In Galaxy Quest, as in many a Hollywood movie, the point is that the heroes are innocent dreamers. In TOS, the point is that they are the opposite of that.
Beam Me Into the Knowledge Economy, Scotty
So why is there such a thematic disconnect between the parody and the original? There could be several reasons.
Hollywood movies (especially back in 1999) mostly weren't part of long serials. Moviegoers were expected to enter the world with little background. When innocent heroes like Jason Bourne or Neo lack crucial background information, it serves as a kind of metaphor for the viewer's cognitive ignorance.

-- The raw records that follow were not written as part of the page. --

/-! ## Timers (44 R183, R185, R186) -/

/-- Settles O35: each handler is one update, of VX, of DT or of ST. -/
theorem timerInstructionsCopy : Obligations.TimerInstructionsCopy := fun x s =>
  ⟨⟨_, rfl, s.setReg_outcome x s.dt⟩,
    ⟨_, rfl, rfl, exec_sameBut (i := .ldDtVx x) rfl⟩,
    _, rfl, rfl, exec_sameBut (i := .ldStVx x) rfl⟩

end Sys2Proof.Machine

namespace Sys2Proof.Machine

/-! ## One step at pc (45 R191) -/

/-- Settles O6: the step executes the word at pc, and decoding inverts encoding. -/
theorem stepRunsTheDecodedInstruction : Obligations.StepRunsTheDecodedInstruction := by
  intro s i hi hpc hw
  rw [step_of_wordAtPc hpc hw, decodeOfEncodeIsTheInstruction i hi]

/-! ## The raw write (45 R192) -/

theorem hostWrite_ok {a : Addr} {bs : List Byte} (h : a.toNat + bs.length ≤ Config.memSize) (s : State) :
    hostWrite a bs s = (s.setMem (s.mem.putAll a.toNat bs), .ok) := if_neg (Nat.not_lt.2 h)

theorem hostWrite_rejected {a : Addr} {bs : List Byte} (h : a.toNat + bs.length > Config.memSize) (s : State) :
    hostWrite a bs s = (s, .rejected) := if_pos h

theorem Memory.get_putAll_inside {a : Nat} {bs : List Byte} (hlen : a + bs.length ≤ Config.memSize) (m : Memory)
    {i : Nat} (hi : i < bs.length) : (m.putAll a bs).get (a + i) = bs[i] := by
  rw [Memory.get_putAll bs m a (a + i) hlen, dif_pos ⟨by omega, by omega⟩]
  simp only [Nat.add_sub_cancel_left]

theorem Memory.get_putAll_outside {a : Nat} {bs : List Byte} (hlen : a + bs.length ≤ Config.memSize) (m : Memory)
    {b : Nat} (hb : ¬ ∃ i < bs.length, b = a + i) : (m.putAll a bs).get b = m.get b := by
  rw [Memory.get_putAll bs m a b hlen, dif_neg]
  exact fun ⟨hle, hlt⟩ => hb ⟨b - a, hlt, by omega⟩

/-- Settles O39: the boundary decides the branch; the bytes of an accepted write are those of the loop. -/
theorem rawWriteIsAllOrNothing : Obligations.RawWriteIsAllOrNothing := by
  intro a bs s
  refine ⟨fun hlen => ⟨_, hostWrite_ok hlen s, fun i hi => Memory.get_putAll_inside hlen s.mem hi, ?_⟩,
    fun hlen => hostWrite_rejected hlen s⟩
  intro p hp
  cases p with
  | byte b => exact Memory.get_putAll_outside hlen s.mem fun ⟨i, hi, hb⟩ => hp ⟨i, hi, congrArg Part.byte hb⟩
  | _ => rfl

/-! ## The start address (45 R197) -/

theorem hostSetStart_ok {a : Addr} (h : InMemory a) (s : State) : hostSetStart a s = (s.setPc a, .ok) :=
  if_neg (Nat.not_le.2 h)

theorem hostSetStart_rejected {a : Addr} (h : ¬ InMemory a) (s : State) : hostSetStart a s = (s, .rejected) :=
  if_pos (Nat.not_lt.1 h)

/-- Settles O43: an accepted address is one write of pc. -/
theorem setStartWritesPcAlone : Obligations.SetStartWritesPcAlone := fun a s =>
  ⟨fun h => ⟨_, hostSetStart_ok h s, rfl, s.setPc_sameBut a⟩, fun h => hostSetStart_rejected h s⟩

/-! ## Key events (45 R194, R195) -/

theorem SameBut.setKey {C : Part → Prop} {s t : State} (h : SameBut C s t) {k : Nibble} (hk : C (.key k))
    (b : Bool) : SameBut C s (t.setKey k b) := by
  refine h.trans fun p hp => ?_
  cases p with
  | key q =>
    have hq : q ≠ k := fun e => hp (e ▸ hk)
    simp [Same, hq]
  | _ => rfl

/-- Both key events of a logical key: one write of the key, one of the latch. -/
theorem State.setKey_setKa_outcome (s : State) (k : Nibble) (down up : Bool) :
    ((s.setKey k down).setKa up).keyIsDown k = down ∧ ((s.setKey k down).setKa up).ka = up ∧
    SameBut (fun p => p = .key k ∨ p = .latch) s ((s.setKey k down).setKa up) :=
  ⟨(s.keyIsDown_setKey k k down).trans (if_pos rfl), rfl,
    ((SameBut.refl _ s).setKey (.inl rfl) down).setKa (.inr rfl) up⟩

/-- Settles O41: a mapped code reaches its logical key's event, any other code none. -/
theorem keyEventsWriteKeyAndLatch : Obligations.KeyEventsWriteKeyAndLatch := by
  intro code s
  refine ⟨fun k hk => ?_, fun hno => ⟨?_, ?_⟩⟩
  · rw [hostKeyDown_of_keymap hk, hostKeyUp_of_keymap hk]
    exact ⟨s.setKey_setKa_outcome k true false, s.setKey_setKa_outcome k false true⟩
  · exact (hostKeyDown_cases code s).resolve_left fun ⟨k, hk, _⟩ => hno k hk
  · exact (hostKeyUp_cases code s).resolve_left fun ⟨k, hk, _⟩ => hno k hk

/-! ## The framebuffer read (45 R196) -/

theorem hostReadDisplay_length (xo yo len : Nat) (s : State) :
    (hostReadDisplay xo yo len s).length = readCount xo yo len := by
  rw [hostReadDisplay, List.length_map, List.length_range]

theorem hostReadDisplay_getElem? (xo yo : Nat) {len j : Nat} (s : State) (hj : j < readCount xo yo len) :
    (hostReadDisplay xo yo len s)[j]? = some (s.linearPixel (readStart xo yo + j)) := by
  rw [hostReadDisplay, List.getElem?_map, List.getElem?_range hj]
  rfl

theorem fillBuffer_getElem?_of_length_le {buffer pixels : List Bool} {j : Nat} (h : pixels.length ≤ j) :
    (fillBuffer buffer pixels)[j]? = buffer[j]? := by
  rw [fillBuffer, List.getElem?_append_right h, List.getElem?_drop, Nat.add_sub_cancel' h]

/-- Settles O42: a position on the grid is below the clamp, so it is one of the positions read. -/
theorem readDisplayIsARowMajorSnapshot : Obligations.ReadDisplayIsARowMajorSnapshot := by
  intro xo yo len s
  refine ⟨_, rfl, hostReadDisplay_length xo yo len s, fun j c l hj hpos => ?_,
    fun _ _ => fillBuffer_getElem?_of_length_le⟩
  have hpos' : readStart xo yo + j = l.val * 64 + c.val := hpos
  have hcount : j < readCount xo yo len := Nat.lt_min.2 ⟨hj, by simp only [Config.dispW_eq, Config.dispH_eq]; omega⟩
  rw [hostReadDisplay_getElem? xo yo s hcount, hpos', State.linearPixel_eq]

/-! ## The timers (45 R193) -/

theorem hostTick_sameBut (s : State) : SameBut (fun p => p = .delayTimer ∨ p = .soundTimer) s (hostTick s) :=
  ((SameBut.refl _ s).setDt (.inl rfl) _).setSt (.inr rfl) _

/-- Ticks add up: each lowers both timers by one, held at 0, and leaves the rest. -/
theorem hostTick_iterate (n : Nat) (s : State) :
    ((hostTick^[n]) s).dt.toNat = s.dt.toNat - n ∧ ((hostTick^[n]) s).st.toNat = s.st.toNat - n ∧
    SameBut (fun p => p = .delayTimer ∨ p = .soundTimer) s ((hostTick^[n]) s) := by
  induction n with
  | zero => exact ⟨rfl, rfl, .refl _ s⟩
  | succ n ih =>
    obtain ⟨hdt, hst, hframe⟩ := ih
    rw [Function.iterate_succ_apply']
    refine ⟨?_, ?_, hframe.trans (hostTick_sameBut _)⟩
    · exact (countDown_toNat _).trans (by rw [hdt, Nat.sub_sub])
    · exact (countDown_toNat _).trans (by rw [hst, Nat.sub_sub])

theorem eq_ldDtVx_of_mayChange {i : Instr} {s : State} (h : mayChange i s .delayTimer) : ∃ x, i = .ldDtVx x := by
  cases i <;> simp [mayChange] at h ⊢

theorem eq_ldStVx_of_mayChange {i : Instr} {s : State} (h : mayChange i s .soundTimer) : ∃ x, i = .ldStVx x := by
  cases i <;> simp [mayChange] at h ⊢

In contrast, fans of television who return to the series week after week see their own familiarity with the characters and milieu reflected back to them as Scott's or McCoy's expertise. In the movies, viewers don't know what's going on, so neither do the protagonists. In serialized television, the viewers do know what's going on, so the heroes do as well.
The difference may be formal; it might be temporal too. In the 60s, the US was just on the cusp of the knowledge economy. The automobile industry was still booming, as was, unfortunately, the Vietnam War. Heroes got their hands dirty with engine oil, extracted resources, and fought in wars. They did science and tech, but it was grimy science and tech.

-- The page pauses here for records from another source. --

-- ==== Sys2Proof/Machine/Dispatch.lean ====
section
/-! DEFINITION. One arm for each constructor of Instr. -/

namespace Sys2Proof.Machine

open Sys2Proof

def exec (i : Instr) (s : State) : Host.Outcome State Fault Refusal :=
  match i with
  | .init => Sys2Proof.Machine.execInit s
  | .processByte byte t => Sys2Proof.Machine.execProcessByte byte t s
  | .getChannel index => Sys2Proof.Machine.execGetChannel index s
  | .isConnected => Sys2Proof.Machine.execIsConnected s
  | .frameRcChannelsPackedFc frameLength => Sys2Proof.Machine.execFrameRcChannelsPackedFc frameLength s
  | .frameLinkStatistics address frameLength => Sys2Proof.Machine.execFrameLinkStatistics address frameLength s
  | .frameOther address frameLength frameType => Sys2Proof.Machine.execFrameOther address frameLength frameType s

end Sys2Proof.Machine
end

By the late 90s, though, deindustrialization was well advanced, and America's economy was more and more funneled into the entertainment industry. Galaxy Quest changed its engineers and soldiers for actors because actors were increasingly what the US had to sell. The Thermians were right after all. The entertainment was the real thing, and it eventually conquered.

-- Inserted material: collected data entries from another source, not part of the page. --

-- ==== Sys2Proof/Laws/Ops.lean ====
section
/-! SUPPORT. For each shared operation of the machine, once, everything it can do. Later proofs cite these instead of
unfolding the operations. -/

namespace Sys2Proof.Machine

open Sys2Proof

/-! Steps 1 to 3 of PROCESS_BYTE. -/

/-- Step 1 resets `pos` on a timeout and changes nothing else (R90). -/
theorem checkTimeout_cases (s : State) (t : U32) :
    (s.timedOut t = true ∧ s.checkTimeout t = s.setPos 0) ∨ (s.timedOut t = false ∧ s.checkTimeout t = s) := by
  unfold State.checkTimeout
  cases s.timedOut t <;> simp

/-- Step 2 stamps a frame's first byte and changes nothing else (R91). -/
theorem stampStart_cases (s : State) (t : U32) :
    (s.pos.val = 0 ∧ s.stampStart t = s.setStart t) ∨ (s.pos.val ≠ 0 ∧ s.stampStart t = s) := by
  unfold State.stampStart
  by_cases h : s.pos.val = 0 <;> simp [h]

/-- Step 3 stores at `pos` and advances it, or drops the byte at a full buffer (R92). -/
theorem storeByte_cases (s : State) (b : U8) :
    (∃ h : s.pos.val < Config.frameSizeMax,
        s.storeByte b = (s.setByte ⟨s.pos.val, h⟩ b).setPos ⟨s.pos.val + 1, Nat.succ_lt_succ h⟩) ∨
      (s.pos.val = Config.frameSizeMax ∧ s.storeByte b = s) := by
  unfold State.storeByte
  by_cases h : s.pos.val < Config.frameSizeMax
  · exact .inl ⟨h, by simp [h]⟩
  · exact .inr ⟨by have := s.pos.isLt; omega, by simp [h]⟩

/-- The byte after a timeout is the first of a new frame, stamped with its own time (R90 to R92, R99). -/
theorem receive_timeout (s : State) (b : U8) (t : U32) (h : s.timedOut t = true) :
    s.receive b t = { s with buf := s.buf.set 0 b, pos := 1, start := t } := by
  simp [State.receive, State.checkTimeout, h, State.stampStart, State.storeByte, State.setPos, State.setStart,
    State.setByte]

/-- The first byte of a frame (R91, R92). -/
theorem receive_first (s : State) (b : U8) (t : U32) (h : s.pos.val = 0) :
    s.receive b t = { s with buf := s.buf.set 0 b, pos := 1, start := t } := by
  cases ht : s.timedOut t
  · have hp : s.pos = 0 := Fin.ext h
    simp [State.receive, State.checkTimeout, ht, State.stampStart, State.storeByte, State.setPos, State.setStart,
      State.setByte, hp]
  · exact receive_timeout s b t ht

/-- A later byte of a frame, in time and with room (R92). -/
theorem receive_next (s : State) (b : U8) (t : U32) (ht : s.timedOut t = false) (h0 : s.pos.val ≠ 0)
    (h : s.pos.val < Config.frameSizeMax) :
    s.receive b t = { s with buf := s.buf.set s.pos.val b h, pos := ⟨s.pos.val + 1, Nat.succ_lt_succ h⟩ } := by
  simp [State.receive, State.checkTimeout, ht, State.stampStart, State.storeByte, State.setPos, State.setByte, h0, h]

/-- A byte at a full buffer, in time, is dropped (R92, R97). -/
theorem receive_full (s : State) (b : U8) (t : U32) (ht : s.timedOut t = false)
    (h : s.pos.val = Config.frameSizeMax) : s.receive b t = s := by
  simp [State.receive, State.checkTimeout, ht, State.stampStart, State.storeByte, h]

/-- Steps 1 to 3 in one: a new frame, a later byte, or a dropped byte (R90 to R92, R99). -/
theorem receive_cases (s : State) (b : U8) (t : U32) :
    ((s.timedOut t = true ∨ s.pos.val = 0) ∧
        s.receive b t = { s with buf := s.buf.set 0 b, pos := 1, start := t }) ∨
      (s.timedOut t = false ∧ s.pos.val ≠ 0 ∧ (∃ h : s.pos.val < Config.frameSizeMax,
        s.receive b t = { s with buf := s.buf.set s.pos.val b h, pos := ⟨s.pos.val + 1, Nat.succ_lt_succ h⟩ })) ∨
      (s.timedOut t = false ∧ s.pos.val = Config.frameSizeMax ∧ s.receive b t = s) := by
  by_cases h0 : s.pos.val = 0
  · exact .inl ⟨.inr h0, receive_first s b t h0⟩
  cases ht : s.timedOut t
  · by_cases h : s.pos.val < Config.frameSizeMax
    · exact .inr (.inl ⟨rfl, h0, h, receive_next s b t ht h0 h⟩)
    · have hf : s.pos.val = Config.frameSizeMax := by have := s.pos.isLt; omega
      exact .inr (.inr ⟨rfl, hf, receive_full s b t ht hf⟩)
  · exact .inl ⟨.inl rfl, receive_timeout s b t ht⟩

/-- Steps 1 to 3 write `buf`, `pos` and `start` only (R90 to R92). -/
theorem receive_frame (s : State) (b : U8) (t : U32) :
    s.receive b t = { s with buf := (s.receive b t).buf, pos := (s.receive b t).pos, start := (s.receive b t).start } := by
  rcases receive_cases s b t with ⟨-, h⟩ | ⟨-, -, _, h⟩ | ⟨-, -, h⟩ <;> rw [h]

@[simp] theorem receive_ch (s : State) (b : U8) (t : U32) : (s.receive b t).ch = s.ch := by rw [receive_frame]
@[simp] theorem receive_lastValid (s : State) (b : U8) (t : U32) : (s.receive b t).lastValid = s.lastValid := by
  rw [receive_frame]
@[simp] theorem receive_pending (s : State) (b : U8) (t : U32) : (s.receive b t).pending = s.pending := by
  rw [receive_frame]
@[simp] theorem receive_initDone (s : State) (b : U8) (t : U32) : (s.receive b t).initDone = s.initDone := by
  rw [receive_frame]
@[simp] theorem receive_faults (s : State) (b : U8) (t : U32) : (s.receive b t).faults = s.faults := by
  rw [receive_frame]
@[simp] theorem receive_refused (s : State) (b : U8) (t : U32) : (s.receive b t).refused = s.refused := by
  rw [receive_frame]
@[simp] theorem receive_zeroLenPolicy (s : State) (b : U8) (t : U32) :
    (s.receive b t).zeroLenPolicy = s.zeroLenPolicy := by rw [receive_frame]
@[simp] theorem receive_src (s : State) (b : U8) (t : U32) : (s.receive b t).src = s.src := by rw [receive_frame]
@[simp] theorem receive_con (s : State) (b : U8) (t : U32) : (s.receive b t).con = s.con := by rw [receive_frame]
@[simp] theorem receive_issuer (s : State) (b : U8) (t : U32) : (s.receive b t).issuer = s.issuer := by
  rw [receive_frame]
@[simp] theorem receive_atDispatch (s : State) (b : U8) (t : U32) : (s.receive b t).atDispatch = s.atDispatch := by
  rw [receive_frame]
@[simp] theorem receive_schedule (s : State) (b : U8) (t : U32) : (s.receive b t).schedule = s.schedule := by
  rw [receive_frame]

/-! Dispatch and completion. -/

/-- Dispatch of a frame completed at `t`: it is decoded, or ignored, and leaves dispatch (R120, R121, R128). -/
theorem dispatchFrame_cases (s : State) (t : U32) (h : s.atDispatch = some t) :
    (isRcHeader s.buf[0] s.buf[2] = true ∧ s.dispatchFrame = (s.setAtDispatch none).decodeFrame t) ∨
      (isRcHeader s.buf[0] s.buf[2] = false ∧ s.dispatchFrame = s.setAtDispatch none) := by
  unfold State.dispatchFrame State.dispatchRcChannels State.dispatchIgnored
  cases isRcHeader s.buf[0] s.buf[2] <;> simp [h]

/-- What the completion of a frame can do (R95, R96, R103, R112, R120): record the zero-length fault, discard the frame,
decode it, or ignore it. -/
theorem completeFrame_cases (s : State) (t : U32) :
    (s.zeroLengthFault = true ∧ s.completeFrame t = (s.setPos 0).raise .zeroLengthFrame) ∨
      (s.zeroLengthFault = false ∧ s.crcMatches = false ∧ s.completeFrame t = s.setPos 0) ∨
      (s.zeroLengthFault = false ∧ s.crcMatches = true ∧ isRcHeader s.buf[0] s.buf[2] = true ∧
        s.completeFrame t = ((s.setPos 0).setAtDispatch none).decodeFrame t) ∨
      (s.zeroLengthFault = false ∧ s.crcMatches = true ∧ isRcHeader s.buf[0] s.buf[2] = false ∧
        s.completeFrame t = (s.setPos 0).setAtDispatch none) := by
  unfold State.completeFrame
  cases hz : s.zeroLengthFault
  · cases hc : s.crcMatches
    · simp
    · rcases dispatchFrame_cases ((s.setPos 0).setAtDispatch (some t)) t rfl with ⟨h, e⟩ | ⟨h, e⟩
      · refine .inr (.inr (.inl ⟨rfl, rfl, h, ?_⟩)); exact e
      · refine .inr (.inr (.inr ⟨rfl, rfl, h, ?_⟩)); exact e
  · simp

/-- PROCESS_BYTE after its checks: the frame is still unfinished, or it completes (R82, R93, R94). -/
theorem processByte_cases (s : State) (b : U8) (t : U32) :
    ((s.receive b t).frameComplete = false ∧ s.processByte b t = s.receive b t) ∨
      ((s.receive b t).frameComplete = true ∧ s.processByte b t = (s.receive b t).completeFrame t) := by
  unfold State.processByte
  cases (s.receive b t).frameComplete <;> simp

/-- A complete frame has three bytes and as many as its length says (R93, R94). -/
@[simp] theorem frameComplete_iff (s : State) :
    s.frameComplete = true ↔ 2 < s.pos.val ∧ s.buf[1].toNat + 2 ≤ s.pos.val :=
  decide_eq_true_iff

/-- The zero-length fault needs a length field of 0 and the policy `fault` (R103). -/
@[simp] theorem zeroLengthFault_iff (s : State) :
    s.zeroLengthFault = true ↔ s.buf[1] = 0 ∧ s.zeroLenPolicy = .fault := by
  have h : s.buf[1].toNat + 2 = 2 ↔ s.buf[1] = 0 := by
    constructor
    · intro h; exact BitVec.eq_of_toNat_eq (by simpa using h)
    · intro h; simp [h]
  simp only [State.zeroLengthFault, State.total, decide_eq_true_eq, h]

/-- The completion of a frame writes `pos`, `lastValid`, `pending`, `faults` and the dispatch point only. -/
theorem completeFrame_frame (s : State) (t : U32) :
    s.completeFrame t = { s with pos := 0, lastValid := (s.completeFrame t).lastValid,
                                 pending := (s.completeFrame t).pending, faults := (s.completeFrame t).faults,
                                 atDispatch := (s.completeFrame t).atDispatch } := by
  rcases completeFrame_cases s t with ⟨-, e⟩ | ⟨-, -, e⟩ | ⟨-, -, -, e⟩ | ⟨-, -, -, e⟩ <;> rw [e] <;> rfl

@[simp] theorem completeFrame_buf (s : State) (t : U32) : (s.completeFrame t).buf = s.buf := by
  rw [completeFrame_frame]
@[simp] theorem completeFrame_start (s : State) (t : U32) : (s.completeFrame t).start = s.start := by
  rw [completeFrame_frame]
@[simp] theorem completeFrame_ch (s : State) (t : U32) : (s.completeFrame t).ch = s.ch := by
  rw [completeFrame_frame]
@[simp] theorem completeFrame_initDone (s : State) (t : U32) : (s.completeFrame t).initDone = s.initDone := by
  rw [completeFrame_frame]
@[simp] theorem completeFrame_refused (s : State) (t : U32) : (s.completeFrame t).refused = s.refused := by
  rw [completeFrame_frame]
@[simp] theorem completeFrame_zeroLenPolicy (s : State) (t : U32) : (s.completeFrame t).zeroLenPolicy = s.zeroLenPolicy := by
  rw [completeFrame_frame]
@[simp] theorem completeFrame_src (s : State) (t : U32) : (s.completeFrame t).src = s.src := by
  rw [completeFrame_frame]
@[simp] theorem completeFrame_con (s : State) (t : U32) : (s.completeFrame t).con = s.con := by
  rw [completeFrame_frame]
@[simp] theorem completeFrame_issuer (s : State) (t : U32) : (s.completeFrame t).issuer = s.issuer := by
  rw [completeFrame_frame]
@[simp] theorem completeFrame_schedule (s : State) (t : U32) : (s.completeFrame t).schedule = s.schedule := by
  rw [completeFrame_frame]
@[simp] theorem completeFrame_pos (s : State) (t : U32) : (s.completeFrame t).pos = 0 := by
  rw [completeFrame_frame]

/-- PROCESS_BYTE writes `buf`, `pos`, `start`, `lastValid`, `pending`, `faults` and the dispatch point only (R82). -/
theorem processByte_frame (s : State) (b : U8) (t : U32) :
    s.processByte b t =
      { s with buf := (s.receive b t).buf, pos := (s.processByte b t).pos, start := (s.receive b t).start,
               lastValid := (s.processByte b t).lastValid, pending := (s.processByte b t).pending,
               faults := (s.processByte b t).faults, atDispatch := (s.processByte b t).atDispatch } := by
  rcases processByte_cases s b t with ⟨-, e⟩ | ⟨-, e⟩ <;> rw [e]
  · conv_lhs => rw [receive_frame]
    simp
  · conv_lhs => rw [completeFrame_frame]
    simp

@[simp] theorem processByte_ch (s : State) (b : U8) (t : U32) : (s.processByte b t).ch = s.ch := by
  rw [processByte_frame]
@[simp] theorem processByte_initDone (s : State) (b : U8) (t : U32) : (s.processByte b t).initDone = s.initDone := by
  rw [processByte_frame]
@[simp] theorem processByte_refused (s : State) (b : U8) (t : U32) : (s.processByte b t).refused = s.refused := by
  rw [processByte_frame]
@[simp] theorem processByte_zeroLenPolicy (s : State) (b : U8) (t : U32) : (s.processByte b t).zeroLenPolicy = s.zeroLenPolicy := by
  rw [processByte_frame]
@[simp] theorem processByte_src (s : State) (b : U8) (t : U32) : (s.processByte b t).src = s.src := by
  rw [processByte_frame]
@[simp] theorem processByte_con (s : State) (b : U8) (t : U32) : (s.processByte b t).con = s.con := by
  rw [processByte_frame]
@[simp] theorem processByte_issuer (s : State) (b : U8) (t : U32) : (s.processByte b t).issuer = s.issuer := by
  rw [processByte_frame]
@[simp] theorem processByte_schedule (s : State) (b : U8) (t : U32) : (s.processByte b t).schedule = s.schedule := by
  rw [processByte_frame]
/-- A command other than INIT either has its effect or records NotInitialized (R80, R131). -/
theorem afterInit_cases (s e : State) :
    (s.initDone = true ∧ s.afterInit e = e) ∨ (s.initDone = false ∧ s.afterInit e = s.raise .notInitialized) := by
  unfold State.afterInit
  cases s.initDone <;> simp

/-- A Retire of a slot with no pending write does nothing (R140). -/
theorem retire_none (s : State) (i : Fin Config.nDecoded) (h : s.pending[i.val]'i.isLt = none) : s.retire i = s := by
  simp [State.retire, h]

/-- A Retire performs the slot's write and takes it out of the set (R28). -/
theorem retire_some (s : State) (i : Fin Config.nDecoded) (v : U16) (h : s.pending[i.val]'i.isLt = some v) :
    s.retire i = (s.setChannel i v).setPending (s.pending.set i.val none i.isLt) := by
  simp [State.retire, h]

/-- The slot an index names is the index (R63, R83). -/
theorem channelSlot_eq_some (index : U32) (i : Fin Config.nChannels) :
    channelSlot index = some i ↔ index.toInt = (i.val : Int) := by
  have := i.isLt
  unfold channelSlot
  split
  · rw [Option.some.injEq, Fin.ext_iff]
    simp only
    omega
  · simp only [reduceCtorEq, false_iff]
    omega

/-- No slot is named exactly by the indices outside 0..15 (R83). -/
theorem channelSlot_eq_none (index : U32) :
    channelSlot index = none ↔ index.toInt < 0 ∨ (Config.nChannels : Int) ≤ index.toInt := by
  unfold channelSlot
  split
  · simp only [reduceCtorEq, false_iff]; omega
  · simp only [true_iff]; omega

end Sys2Proof.Machine
end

Better Acting Through Television
Whatever the reason for the change, there is an irony in Galaxy Quest celebrating actors rather than technicians. That irony being—the TOS performers were pretty clearly better than their big name Hollywood counterparts. Tim Allen is okay, but he's nowhere near as fun to watch as William Shatner, who threw all the ham at the ship walls all the time, but also managed to get a surprising amount of amused nuance into his banter with Spock or McCoy. Rickman can be a tremendous actor, but he doesn't have much to work with here, and certainly doesn't rival Leonard Nimoy's Spock, with his eyebrows and his vacillation between quietly intense competence and unbuttoned scenery chewing. The one exception to the qualitative diminishment, perhaps is Tony Shalhoub as Fred Kwan, whose uncertain, vacillating actor turned engineer carries on the Star Trek tradition of performers like Nichelle Nichols and George Takei who managed to create personality out of few cues and little screen time.
If I were going to give Galaxy Quest a rating, as I've been doing for the Star Trek episodes, I'd put it at around 6.8 or so I guess; closer to a classic like "Balance of Terror" than to an absolute dud like the "Alternative Factor". The Thermian's didn't exactly get the real thing, but what they got isn't bad.
The movie really wasn’t intended as a Star Trek parody per se, despite the cosmetic similarities of the characters. A much better example of a comedic parody of a dramatic original would be “Spaceballs” and “Star Wars.”